Aylwin
Rodrigo Pablo es Abogado Universidad Católica.
Hijo de una familia de profesionales que comenzaban a surgir en un sociedad enloquecida por el dinero, donde los apellidos bancosos habían reemplazado a los vinosos (Huidobro), durante el período más pobre en lo que a política nacional se refiere, en un país de frágil memoria, pero que en su primer siglo ya había vivido guerras –civiles y con potencias extranjeras-, acuerdos nacionales de gran trascendencia, poderosas transformaciones institucionales y sociales -por vías pacíficas y violentas-, nació Patricio Aylwin Azócar.
Terminaban las décadas del parlamentarismo a la chilena, sistema político criollo que se caracterizó por la inoperancia del gobierno, la corrupción desvergonzada y la desidia de los gobernantes; siendo su mayor aporte a nuestra historia el sándwich “barros luco”. Al frente se habría el Siglo XX, y comenzaba su infancia en un país empobrecido por las crisis económicas del salitre y la internacional del año 30; donde las enfermedades venéreas y el alcoholismo eran graves asuntos de salud pública; golpeado por los quiebres institucionales de los años 20 y los terremotos –dejando el de Chillan más de 30.000 muertos-; donde la pobreza extrema se veía en las calles, y que enfrentaba una feroz crisis moral cuya causa según el “Balance Patriótico” de Huidobro (1925) se encontraba en la falta de alma.
Probablemente la sensación era ¡hay que cambiarlo todo! Lo que de seguro afectó a los jóvenes de la época –y entre ellos al joven Patricio-, haciéndolos –quizás- no advertir la importancia del acuerdo nacional de 1932, que devolvió el orden institucional al país, y el de 1939, que posibilitó a los radicales gobernar en paz, reconstruir la nación e impulsar la economía –lo que no fue posible ni en Francia, donde Blum debió renunciar, ni en España, donde la Guerra Civil costó al país más de un millón de vidas.

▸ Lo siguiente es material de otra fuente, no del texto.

-- ==== Sys2Proof/WellFormed.lean ====
section
/-! DEFINITION. The well-formed commands: what a frame can carry and what a sensor can report. The machine gives every
command a meaning; a well-formed one is a command that can reach the part. -/

namespace Sys2Proof

/-- The most payload bytes a frame carries: LEN counts KIND, TAG and payload and is at most 250 (R166). -/
def maxPayload : Nat := 248

/-- A sensed current is 0 to 2,000 mA (R27). -/
def currentInRange (n : Nat) : Bool := n ≤ 2000

/-- A label that a PRESET_STORE frame can carry beside its three bytes (R166, R171). -/
def labelFits (label : List Byte) : Bool := label.length + 3 ≤ maxPayload

/-- Table entries that a TABLE_SET frame can carry beside its first byte (R166, R171). -/
def entriesFit (entries : List Half) : Bool := 2 * entries.length + 1 ≤ maxPayload

/-- A zero reading is within one full scale of 12-bit codes on either side (R37, R115). -/
def zeroInRange (z : Int) : Bool := -4095 ≤ z && z ≤ 4095

/-- The present solenoid current of a dip is not above the highest one seen (R41). -/
def dipOrdered (peak current : Nat) : Bool := current ≤ peak

/-- A command that can reach the part. -/
def Instr.wellFormed (i : Instr) : Bool :=
  match i with
  | .powerOnReset => true
  | .pinReset => true
  | .softReset => true
  | .startUpHome => true
  | .startUpRecall => true
  | .frameReceived _ _ => true
  | .frameGapTimeout _ => true
  | .frameTransmitEnd _ => true
  | .identGet _ _ => true
  | .statusGet _ _ => true
  | .alertMaskSet _ _ _ => true
  | .alertClear _ _ => true
  | .noticeMaskSet _ _ _ => true
  | .reset _ _ => true
  | .axisMove _ _ _ _ _ => true
  | .axisJog _ _ _ _ _ => true
  | .axisStop _ _ _ => true
  | .axisHome _ _ _ => true
  | .axisConfigSet _ _ _ _ => true
  | .axisConfigGet _ _ _ => true
  | .axisClear _ _ _ => true
  | .brakeClear _ _ => true
  | .calibrate _ _ => true
  | .permitSet _ _ _ => true
  | .brakeSet _ _ _ => true
  | .presetStore _ _ _ _ _ label => labelFits label
  | .presetRecall _ _ _ => true
  | .presetGet _ _ _ => true
  | .presetErase _ _ _ => true
  | .historyBack _ _ => true
  | .historyGet _ _ _ => true
  | .cornerSet _ _ _ _ _ => true
  | .keystoneSet _ _ _ _ => true
  | .mountSet _ _ _ => true
  | .warpModeSet _ _ _ => true
  | .geometryGet _ _ => true
  | .warpResend _ _ => true
  | .sensorGet _ _ => true
  | .fanConfigSet _ _ _ _ _ _ => true
  | .fanGet _ _ => true
  | .fanClear _ _ _ => true
  | .quietSet _ _ _ _ => true
  | .thermalLimitSet _ _ _ => true
  | .thermalGet _ _ => true
  | .lightDemandSet _ _ _ _ => true
  | .shutdownClear _ _ => true
  | .compSet _ _ _ _ => true
  | .compGet _ _ => true
  | .tableSet _ _ _ entries => entriesFit entries
  | .tableGet _ _ _ => true
  | .budgetSet _ _ _ => true
  | .settingsSave _ _ => true
  | .settingsDefault _ _ => true
  | .presetWriteEnd => true
  | .settingsWriteEnd => true
  | .grantSpacingExpiry => true
  | .queueTimeout _ => true
  | .cruiseReached _ => true
  | .decelPointReached _ => true
  | .legAtRest _ => true
  | .settleExpiry _ => true
  | .loadIndicator _ _ => true
  | .homeSensorEdge _ _ => true
  | .homeSearchLimit _ => true
  | .openLoadCheckExpiry _ => true
  | .openLoadCheckPass _ current => currentInRange current
  | .overcurrentDetected _ current => currentInRange current
  | .brakeHitReached current => currentInRange current
  | .brakeDipSeen peak current => currentInRange peak && dipOrdered peak current
  | .hitTimeExpiry => true
  | .engageTimeExpiry => true
  | .clampPendingExpiry => true
  | .railLowBegin => true
  | .railLowEnd => true
  | .calibrationDueTimer => true
  | .calibrationWindowOpen => true
  | .calibrationWindowClose zeros => zeros.toList.all zeroInRange
  | .scanEnd _ => true
  | .controlPeriod => true
  | .tachPulse _ => true
  | .spinupExpiry _ => true
  | .warpAcknowledge => true
  | .acknowledgeTimeout => true

end Sys2Proof
end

El joven abogado –quien ya había escrito “El Juicio Arbitral”, obra hasta el día de hoy insuperada en la materia- debió haber comprendido que estaba llamado a hacer cosas grandes por la patria que lo vio nacer, a cuya gente sin duda amaba. Así comenzó con poco más de 25 años una carrera política que terminaría el día de su muerte. Siendo sin duda un proceso de permanente crecimiento: el Aylwin de los sesenta, convencido de la necesidad de cambios drásticos que permitieran impulsar el desarrollo del país, es uno de los protagonistas de los sucesos que derivaron en el quiebre institucional de 1973; el de los 70 y 80, miembro de la oposición, quien logra unir su partido con sus otrora adversarios en pro de una causa común, y el de los 90, capaz de asumir sus responsabilidades en los hechos pasados, de llamar a la unidad y de reconocer la legitimidad del punto de vista contrario, así como la relatividad del propio. Esta carrera fue expresión de su superación personal y de la superación del país que condujo, que logró concluir el siglo en paz y armonía, en un ambiente de esperanza, superando la pobreza de muchos y dando a las nuevas generaciones posibilidades antes inimaginadas.
Patricio Aylwin parece de otro tiempo; hombre que vivió como pensó -y no pensó como vivió-, respetuoso del prójimo, honesto y de convicciones, es disonante en el ambiente de actual, en que abunda la desconfianza; en que decae el respeto por la persona del opositor, y el populismo y la desidia se toman la Administración del Estado. Por eso, ver las aglomeraciones que se formaban para despedirlo es algo sorprendente e intrigante: en un mundo donde se ha perdido la gratitud, el respeto por las instituciones republicanas y todo lo que se hace debe tener una utilidad ¿Qué lleva a tantos a hacer largas filas para despedirlo?
Quizás solo un acto de gratitud. Tal vez la esperanza de que se levante y ponga orden, y tal como alguna vez logró un gran acuerdo nacional por la democracia, logre uno por la probidad, o tal como reprendió a más de un grupos de interés, denuncie los acuerdos que se logran para enturbiar o impedir investigaciones judiciales. Acaso alguno esperaba que al paso de su féretro ocurriese un suceso milagroso: tal como durante la monarquía francesa, tras una coronación, los enfermos se ponían en el camino del nuevo rey diciendo “Le Roy te touche et Dieu te guerit” –el rey te toca y Dios te sana-, los chilenos infectados por el individualismo y el mal de la desconfianza institucional, se fueran sanando al verlo pasar.
Lo que sí es seguro, es que las manifestaciones de afecto por el presidente difunto, son un llamado a la seriedad y moderación para la vigente y los futuros.